**TASK INSTRUCTIONS:**
Copy nothing from the entries below except the lines from the one containing "-- ==== Sys2Proof/Laws/PerInstr.lean" through the one containing "that follow. -/", and copy those exactly.

**RECORDS FOR THE EXERCISE:**
-- ==== Sys2Proof/Laws/Ops.lean ====
section
/-! SUPPORT. One equation per shared operation: the stack, interrupt entry and return, the addressing modes, operand reads. -/

namespace Sys2Proof.Machine

open Sys2Proof.Laws

/-! ## Stack (R120, R121) -/

theorem push_eq (v : Byte) (s : State) :
    push v s = { s with mem := s.mem.write (0x100 + s.sp.toNat) v, sp := s.sp - 1 } := by
  unfold push
  rw [memWrite_stackAddr]
  rfl

theorem pull_eq (s : State) :
    pull s = (s.mem.read (0x100 + (s.sp + 1).toNat), { s with sp := s.sp + 1 }) := by
  unfold pull
  rw [memRead_stackAddr]
  unfold peek
  rw [cellOf_stackAddr]
  rfl

theorem pushWord_eq (v : Word) (s : State) : pushWord v s =
    { s with
      mem := (s.mem.write (0x100 + s.sp.toNat) (hi8 v)).write (0x100 + (s.sp - 1).toNat) (lo8 v)
      sp := s.sp - 1 - 1 } := by
  unfold pushWord
  rw [push_eq, push_eq]

theorem pullWord_eq (s : State) : pullWord s =
    (word (s.mem.read (0x100 + (s.sp + 1 + 1).toNat)) (s.mem.read (0x100 + (s.sp + 1).toNat)), { s with sp := s.sp + 1 + 1 }) := by
  unfold pullWord
  simp only [pull_eq]

/-! ## Interrupts (R198, R199, R307) -/

/-- The byte array after the three pushes of an interrupt entry. -/
def entryMem (ret : Word) (status : Byte) (s : State) : Memory :=
  ((s.mem.write (0x100 + s.sp.toNat) (hi8 ret)).write (0x100 + (s.sp - 1).toNat) (lo8 ret)).write
    (0x100 + (s.sp - 1 - 1).toNat) status

/-- The pushes of an interrupt entry change no byte outside the stack page. -/
theorem read_entryMem {k : Nat} (h : 0x200 ≤ k) (ret : Word) (status : Byte) (s : State) :
    (entryMem ret status s).read k = s.mem.read k := by
  unfold entryMem
  have h0 := s.sp.isLt
  have h1 := (s.sp - 1).isLt
  have h2 := (s.sp - 1 - 1).isLt
  rw [Memory.read_write_other _ _ (by omega), Memory.read_write_other _ _ (by omega),
    Memory.read_write_other _ _ (by omega)]

theorem interruptEntry_eq {vector : Word} (h : 0x8000 ≤ vector.toNat) (h' : vector.toNat < 0xFFFF) (ret : Word) (status : Byte)
    (s : State) : interruptEntry ret status vector s =
    { s with
      mem := entryMem ret status s
      sp := s.sp - 1 - 1 - 1
      p := setI true s.p
      pc := word (peek s (vector + 1)) (peek s vector)
      cycleCount := 7 } := by
  have one : (1 : Word).toNat = 1 := rfl
  have e : (vector + 1).toNat = vector.toNat + 1 := by
    rw [BitVec.toNat_add, one]
    omega
  have c0 : 0x200 ≤ cellOf vector := by
    rw [cellOf_eq, if_neg (by omega), if_neg (by omega), if_neg (by omega)]
    omega
  have c1 : 0x200 ≤ cellOf (vector + 1) := by
    rw [cellOf_eq, if_neg (by omega), if_neg (by omega), if_neg (by omega)]
    omega
  unfold interruptEntry
  simp only [pushWord_eq, push_eq]
  rw [read16_of_ge h h']
  have r0 := read_entryMem c0 ret status s
  have r1 := read_entryMem c1 ret status s
  unfold entryMem at r0 r1
  simp only [peek, State.withP, State.withPc, State.withCycles, r0, r1]
  rfl

theorem interruptReturn_eq (s : State) : interruptReturn s =
    { s with
      p := statusPulled (s.mem.read (0x100 + (s.sp + 1).toNat))
      sp := s.sp + 1 + 1 + 1
      pc := word (s.mem.read (0x100 + (s.sp + 1 + 1 + 1).toNat)) (s.mem.read (0x100 + (s.sp + 1 + 1).toNat)) } := by
  unfold interruptReturn
  simp only [pull_eq, pullWord_eq, State.withP, State.withPc]

/-! ## Addressing modes (R75 to R85) -/

theorem zpPointer_eq (z : Byte) (s : State) :
    zpPointer z s = (word (peek s (zext16 (z + 1))) (peek s (zext16 z)), s) := by
  unfold zpPointer
  simp only [memRead_zext16]

/-- Finding an effective address has no side effect: pointers lie in page 0. -/
@[simp] theorem locate_state (m : MemMode) (s : State) : (locate m s).state = s := by
  cases m <;> simp [locate, indexed, zpPointer_eq]

/-- An operand read is the byte behind the effective address; its side effects are those of one bus read. -/
theorem readSource_mem (m : MemMode) (s : State) : readSource (.mem m) s =
    { value := peek s (locate m s).ea, crossed := (locate m s).crossed, state := (memRead (locate m s).ea s).2 } := by
  simp only [readSource, locate_state, memRead_fst]

theorem readSource_imm (v : Byte) (s : State) : readSource (.imm v) s = { value := v, crossed := false, state := s } := rfl

/-- A status read leaves every CPU register, the PPU counters and the latches of the CPU as they were. -/
theorem statusReadEffects_frame (s : State) :
    (statusReadEffects s).a = s.a ∧ (statusReadEffects s).x = s.x ∧ (statusReadEffects s).y = s.y ∧
    (statusReadEffects s).pc = s.pc ∧ (statusReadEffects s).sp = s.sp ∧ (statusReadEffects s).p = s.p ∧
    (statusReadEffects s).cycleCount = s.cycleCount ∧ (statusReadEffects s).nmiPending = s.nmiPending ∧
    (statusReadEffects s).fault = s.fault ∧ (statusReadEffects s).cycle = s.cycle ∧
    (statusReadEffects s).scanline = s.scanline ∧ (statusReadEffects s).frameCount = s.frameCount :=
  ⟨rfl, rfl, rfl, rfl, rfl, rfl, rfl, rfl, rfl, rfl, rfl, rfl⟩

end Sys2Proof.Machine
end

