-- ==== Sys2Proof/Laws/PerInstr.lean ====
section
/-! SUPPORT. For every instruction: the row of the opcode table its first byte selects, and what that row builds from the
bytes after it. -/

namespace Sys2Proof.Laws

/-- The bytes of `i` select a row of the table, that row has the length of `i`, and it builds `i` from the bytes that follow. -/
def Rows.Statement (i : Instr) : Prop :=
  ∃ op rest r, encode i = op :: rest ∧ lookup op = some r ∧ r.length = rest.length + 1 ∧
    r.build (rest.getD 0 0) (rest.getD 1 0) = i

/-- The rows of the skip opcodes with the lengths SKIP_TABLE gives them (R90). -/
theorem rowsSkip_eq : rowsSkip = [
    fs 0x04 2 .skip04, fs 0x0C 3 .skip0C, fs 0x14 2 .skip14, fs 0x1A 1 .skip1A, fs 0x1C 3 .skip1C, fs 0x34 2 .skip34,
    fs 0x3A 1 .skip3A, fs 0x3C 3 .skip3C, fs 0x44 2 .skip44, fs 0x54 2 .skip54, fs 0x5A 1 .skip5A, fs 0x5C 3 .skip5C,
    fs 0x64 2 .skip64, fs 0x74 2 .skip74, fs 0x7A 1 .skip7A, fs 0x7C 3 .skip7C, fs 0x80 2 .skip80, fs 0x82 2 .skip82,
    fs 0x89 2 .skip89, fs 0xC2 2 .skipC2, fs 0xD4 2 .skipD4, fs 0xDA 1 .skipDA, fs 0xDC 3 .skipDC, fs 0xE2 2 .skipE2,
    fs 0xF4 2 .skipF4, fs 0xFA 1 .skipFA, fs 0xFC 3 .skipFC ] := rfl
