theorem vblankSet_eq (s : State) : vblankSet s =
    { s with
      mem := (vblankSet s).mem
      nmiPending := s.nmiPending || (nmiEnable s && !s.suppressNmi)
      suppressVbl := false
      suppressNmi := false } := by
  unfold vblankSet
  split <;> rfl

/-- Settles O26: the tick arriving at (240, 1) is the VBlank set event. -/
theorem vBlankSetTick : Obligations.VBlankSetTick := by
  intro s hs hline hcycle
  refine ⟨ppuStatus_ppuTick_vblankSet hs hline hcycle, fun b hb => peek_ppuTick_other hb s, ?_⟩
  rw [ppuTick_eq_vblankSet hline hcycle]
  exact vblankSet_eq _

/-- Settles O28: the tick arriving at (-1, 1) is the sprite clear event. -/
theorem spriteClearTick : Obligations.SpriteClearTick := by
  intro s hs hline hcycle
  refine ⟨ppuStatus_ppuTick_spriteClear hs hline hcycle, fun b hb => peek_ppuTick_other hb s, ?_⟩
  rw [ppuTick_eq_spriteClear hline hcycle]
  rfl

/-- Ticks that start before no event write no byte. -/
theorem mem_ppuTicks_of_quiet {n : Nat} {s : State} (h : ∀ k < n, ¬BeforeEvent (ppuTicks k s)) : (ppuTicks n s).mem = s.mem := by
  induction n with
  | zero => rfl
  | succ n ih =>
    rw [ppuTicks_succ, ppuTick_of_not_beforeEvent (h n n.lt_succ_self), ppuAdvance_eq]
    exact ih fun k hk => h k (hk.trans n.lt_succ_self)

/-- Where the PPU is `n` ticks after a position in range, as an equation of positions. -/
theorem position_ppuTicks (n : Nat) {s : State} (h : InRange s) : InRange (ppuTicks n s) ∧
    ((ppuTicks n s).frameCount * 89342 : Int) + ((ppuTicks n s).scanline + 1) * 341 + (ppuTicks n s).cycle =
      (s.frameCount * 89342 : Int) + (s.scanline + 1) * 341 + s.cycle + n := by
  have hdots := dots_ppuTicks n h
  simp only [dots, Nat.cast_mul, Nat.cast_ofNat] at hdots
  exact ⟨inRange_ppuTicks n h, hdots⟩

section
variable {s : State}

theorem inRange_vblank (hline : s.scanline = 240) (hcycle : s.cycle ≤ 1) : InRange s := ⟨by omega, by omega, by omega⟩

/-- From (240, 1) no event comes before (260, 1). -/
theorem mem_ppuTicks_vblank (hline : s.scanline = 240) (hcycle : s.cycle = 1) {n : Nat} (hn : n < 6820) :
    (ppuTicks n s).mem = s.mem := by
  refine mem_ppuTicks_of_quiet fun k hk => ?_
  obtain ⟨⟨-, hl, hh⟩, hpos⟩ := position_ppuTicks k (inRange_vblank hline hcycle.le)
  rintro ⟨hc, hl' | hl' | hl'⟩ <;> omega

/-- 6819 ticks after (240, 1) the PPU is at (260, 0). -/
theorem position_vblank_end (hline : s.scanline = 240) (hcycle : s.cycle = 1) :
    (ppuTicks 6819 s).scanline = 260 ∧ (ppuTicks 6819 s).cycle = 0 := by
  obtain ⟨⟨hc, hl, hh⟩, hpos⟩ := position_ppuTicks 6819 (inRange_vblank hline hcycle.le)
  omega

end

theorem getLsbD_and_low7 (v : Byte) : (v &&& 0x7F).getLsbD 7 = false := by simp

/-- Settles O27: the tick arriving at (260, 1) is the VBlank clear event, and it is the first event after (240, 1), 6820 ticks on. -/
theorem vBlankClearTick : Obligations.VBlankClearTick := by
  intro s hs
  refine ⟨fun hline hcycle => ⟨ppuStatus_ppuTick_vblankClear hs hline hcycle, fun b hb => peek_ppuTick_other hb s, ?_⟩,
    fun hline hcycle hset => ⟨fun n hn => ?_, ?_⟩⟩
  · rw [ppuTick_eq_vblankClear hline hcycle]
    rfl
  · rw [peek, mem_ppuTicks_vblank hline hcycle hn]
    exact hset
  · obtain ⟨hline', hcycle'⟩ := position_vblank_end hline hcycle
    rw [ppuTicks_succ 6819, peek_status, ppuStatus_ppuTick_vblankClear (wf_ppuTicks 6819 hs) hline' hcycle']
    exact getLsbD_and_low7 _

/-! ## The status read and its race with the VBlank set (R329, R330) -/

theorem peek_eq_status {a : Word} (h : canon a = 0x2002) (s : State) : peek s a = peek s 0x2002 := by
  rw [peek, (canon_eq_status_iff a).1 h]
  rfl

/-- The state after a read of the status register. -/
theorem memRead_of_status {a : Word} (h : canon a = 0x2002) (s : State) : memRead a s = (peek s 0x2002, statusReadEffects s) :=
  Prod.ext ((memRead_fst a s).trans (peek_eq_status h s)) ((memRead_snd a s).trans (if_pos h))

theorem statusReadEffects_eq (s : State) : statusReadEffects s =
    { s with
      mem := (statusReadEffects s).mem
      w := false
      suppressVbl := s.suppressVbl || (s.scanline == 240 && s.cycle == 0)
      suppressNmi := s.suppressNmi || (s.scanline == 240 && s.cycle == 0) } := by
  have hrace : decide ((s.scanline, s.cycle) = vblRaceAt) = (s.scanline == 240 && s.cycle == 0) := by
    rw [vblRaceAt_eq, Bool.eq_iff_iff]
    simp
  simp only [statusReadEffects, hrace, Bool.or_comm (s.scanline == 240 && s.cycle == 0)]
  rfl

theorem ppuStatus_statusReadEffects {s : State} (h : s.mem.wf) : ppuStatus (statusReadEffects s) = ppuStatus s &&& 0x7F :=
  ppuStatus_clearStatus h maskVBlank
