-- ==== Sys2Proof/Machine/ModExp.lean ====
section
/-! DEFINITION. The square-and-multiply engine MEX (R17, R122, R126). -/

namespace Sys2Proof.Machine

/-- `mulmod(a, b)` of R17, the product taken in unbounded integers (R126). -/
def mulmod (kn a b : Nat) : Nat := (a * b) % kn

/-- The loop of `SQM` (R122) over the `k` low bits of the exponent, the highest first: a square, then a multiply
when the bit is 1. -/
def sqmLoop (kn num exp : Nat) : Nat → Nat → Nat
  | 0, acc => acc
  | k + 1, acc =>
    sqmLoop kn num exp k
      (if exp.testBit k then mulmod kn (mulmod kn acc acc) num else mulmod kn acc acc)

/-- `SQM(num, exp)` of R122, for `num < KN` and `exp >= 1`: the leading bit's multiply is implicit, so the loop
starts from `num` below it. -/
def sqm (kn num exp : Nat) : Nat := sqmLoop kn num exp (len exp - 1) num

end Sys2Proof.Machine
end

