-- ==== Sys2Proof/Tests/Slice0.lean ====
section
/-! SUPPORT. Tests from the spec's worked examples and tables, and a witness for the hypotheses of each statement. -/

namespace Sys2Proof.Tests

open Sys2Proof.Machine

/-! ### States for one-step tests -/

/-- The reset state with the given registers. -/
def unit (x : Vector Word 8) : State := { State.reset with x := x }

/-- A unit whose field is built from generator `g`. -/
def fieldUnit (g : Nat) (x : Vector Word 8) : State := installField (unit x) g

/-- The XW-bit value of -1 in the reference configuration. -/
def allOnes : Word := 2 ^ 128 - 1

/-- A field of degree 3 (g = 1011), and in the registers values at the ends of the operand ranges. -/
def small : State := fieldUnit 0xB #v[0, 1, 6, 7, allOnes, allOnes - 1, 11, 5]

/-- The same registers with no field. -/
def fresh : State := unit #v[0, 1, 6, 7, allOnes, allOnes - 1, 0x83, 0x11D]

/-- A field of degree 4 whose generator 11111 is not primitive (95_test_vectors.md, 2.1). -/
def odd : State := fieldUnit 0x1F #v[0, 1, 3, 15, 9, 0, 0, 0]

/-- Operands of the ME family at the ends of their ranges. -/
def cipher : State := unit #v[0, 1, 3232, 3233, 28, 0x41, 68, 69]

/-- A faulted unit. -/
def dead : State := takeFault small .noField 0x2250

/-- A unit whose host issues the given transactions next. -/
def withHost (ts : List Transaction) (s : State) : State := { s with pending := ts }

/-- Register `r` after an outcome, if it is a next state without a fault. -/
def regAfter (r : RegNum) : Result → Option Word
  | .next t => if t.faulted then none else some (readReg t r)
  | .fault _ => none
  | .refused _ => none

/-- CAUSE and FINFO after an outcome, if it is a next state. -/
def faultAfter : Result → Option (Nat × Nat)
  | .next t => some (t.cause.toNat, t.finfo.toNat)
  | .fault _ => none
  | .refused _ => none

/-- STATUS after an outcome, if it is a next state. -/
def statusAfter : Result → Option Nat
  | .next t => some (statusWord t).toNat
  | .fault _ => none
  | .refused _ => none

/-- The values returned after an outcome, if it is a next state. -/
def returnedAfter : Result → Option (List Word)
  | .next t => some t.returned
  | .fault _ => none
  | .refused _ => none

/-! ### Well-formedness: one ill-formed term for each check (R6, R7, R55) -/

theorem test_reference_config : Config.reference.WellFormed := by decide
theorem test_config_nmax_zero : ¬({ Config.reference with nmax := 0 } : Config).WellFormed := by decide
theorem test_config_codeword_too_wide : ¬({ Config.reference with xw := 126 } : Config).WellFormed := by decide
theorem test_config_modulus_too_wide : ¬({ Config.reference with kn := 2 ^ 128 } : Config).WellFormed := by decide
theorem test_config_character_too_wide :
    ¬({ Config.reference with nmax := 2, xw := 7, kn := 69 } : Config).WellFormed := by decide
theorem test_config_generator_too_wide :
    ¬({ Config.reference with nmax := 8, xw := 8, kn := 69 } : Config).WellFormed := by decide
theorem test_config_modulus_too_small : ¬({ Config.reference with kn := 68 } : Config).WellFormed := by decide
theorem test_config_public_exponent_zero : ¬({ Config.reference with ke := 0 } : Config).WellFormed := by decide
theorem test_config_private_exponent_zero : ¬({ Config.reference with kd := 0 } : Config).WellFormed := by decide
/-- The narrowest unit of R6, with a KD of more than XW bits, which R6 does not bound. -/
theorem test_config_narrowest :
    ({ Config.reference with nmax := 3, xw := 8, kn := 69, kd := 2 ^ 8 } : Config).WellFormed := by decide
/-- R40: "up to XW" bits for KE, KD and the 16-bit FINFO. -/
theorem test_control_public_exponent_too_wide :
    ¬({ Config.reference with ke := 2 ^ 128 } : Config).ControlRegistersFit := by decide
theorem test_control_private_exponent_too_wide :
    ¬({ Config.reference with kd := 2 ^ 128 } : Config).ControlRegistersFit := by decide
theorem test_control_command_word_too_wide :
    ¬({ Config.reference with nmax := 2, xw := 15 } : Config).ControlRegistersFit := by decide
theorem test_wrx_fits : (Transaction.wrx 7 allOnes).wellFormed Config.reference = true := by decide
theorem test_wrx_too_wide : (Transaction.wrx 0 (2 ^ 128)).wellFormed Config.reference = false := by decide

/-! ### Decoding: one word of each command, its bits written out from R61 and R63 (fam, fn, rd, rs1, rs2) -/

theorem test_decode_gfInit : decode 0b0010000000101000#16 = .ok (.gfInit 5) := by decide
theorem test_decode_gfElem : decode 0b0010001110100000#16 = .ok (.gfElem 6 4) := by decide
theorem test_decode_gfLog : decode 0b0010010111110000#16 = .ok (.gfLog 7 6) := by decide
theorem test_decode_gfAdd : decode 0b0010011100010011#16 = .ok (.gfAdd 4 2 3) := by decide
theorem test_decode_gfMul : decode 0b0010100101010011#16 = .ok (.gfMul 5 2 3) := by decide
theorem test_decode_gfPow : decode 0b0010101011010111#16 = .ok (.gfPow 3 2 7) := by decide
theorem test_decode_ccEnc : decode 0b0100000011010000#16 = .ok (.ccEnc 3 2) := by decide
theorem test_decode_ccQuo : decode 0b0100001101100000#16 = .ok (.ccQuo 5 4) := by decide
theorem test_decode_ccSyn : decode 0b0100010101100000#16 = .ok (.ccSyn 5 4) := by decide
theorem test_decode_ccLoc : decode 0b0100011110100000#16 = .ok (.ccLoc 6 4) := by decide
theorem test_decode_ccDec : decode 0b0100100111100000#16 = .ok (.ccDec 7 4) := by decide
theorem test_decode_meExp : decode 0b0110000011001010#16 = .ok (.meExp 3 1 2) := by decide
theorem test_decode_meEncr : decode 0b0110001011010000#16 = .ok (.meEncr 3 2) := by decide
theorem test_decode_meDecr : decode 0b0110010100011000#16 = .ok (.meDecr 4 3) := by decide
theorem test_decode_meC2i : decode 0b0110011010001000#16 = .ok (.meC2i 2 1) := by decide
theorem test_decode_meI2c : decode 0b0110100101100000#16 = .ok (.meI2c 5 4) := by decide
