-- ==== Sys2Proof/Machine/Load.lean ====
section
/-!
DEFINITION. The two loads (43_load R150 to R152): one command-only frame each.
-/

namespace Sys2Proof.Machine

/-- `LOAD_CNTR`: `Command(0xE0)` (43_load R151). -/
def execLoadCntr (s : State) : Host.Outcome State Fault Refusal := .next (s.request 0xE0#8 s.wdata)

/-- `LOAD_OTR`: `Command(0xE8)` (43_load R152). -/
def execLoadOtr (s : State) : Host.Outcome State Fault Refusal := .next (s.request 0xE8#8 s.wdata)

end Sys2Proof.Machine
end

**WRITTEN SOLUTION:**
-- ==== Sys2Proof/Laws/PerInstr.lean ====
section
/-! SUPPORT. For every instruction: the row of the opcode table its first byte selects, and what that row builds from the
bytes after it. -/

namespace Sys2Proof.Laws

/-- The bytes of `i` select a row of the table, that row has the length of `i`, and it builds `i` from the bytes that follow. -/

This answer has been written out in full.